◆ STUDY MATERIAL ◆
======

-- ==== Sys2Proof/Laws/PerInstr.lean ====
section
/-! SUPPORT. Decoding the word of a well-formed instruction gives the instruction back, one lemma for each
constructor. -/

set_option linter.unusedSimpArgs false

namespace Sys2Proof

/-- The word of `i`, if `i` is well formed, decodes to `i`. -/
def Laws.RoundTrip.Statement (i : Instr) : Prop := i.wellFormed = true → decode i.encode = .ok i

/-- The decoder's arm, chosen by the fields it looks at. -/
theorem decode_arm {w : BitVec 36} {r : BitVec 7} {v : Bool} (hr : rootOf w = r) (hv : vBit w = v) :
    decode w = decodeRoot r.toNat (funcOf w).toNat (func4Of w).toNat v w := by
  subst hr hv
  rfl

======

◆ TASK ITEM ◆
The lines to reproduce run from the line containing "(hr : rootOf" to the end of the listing; write them out exactly and add nothing.

◆ ANSWER BOX ◆
theorem decode_arm {w : BitVec 36} {r : BitVec 7} {v : Bool} (hr : rootOf w = r) (hv : vBit w = v) :
    decode w = decodeRoot r.toNat (funcOf w).toNat (func4Of w).toNat v w := by
  subst hr hv
  rfl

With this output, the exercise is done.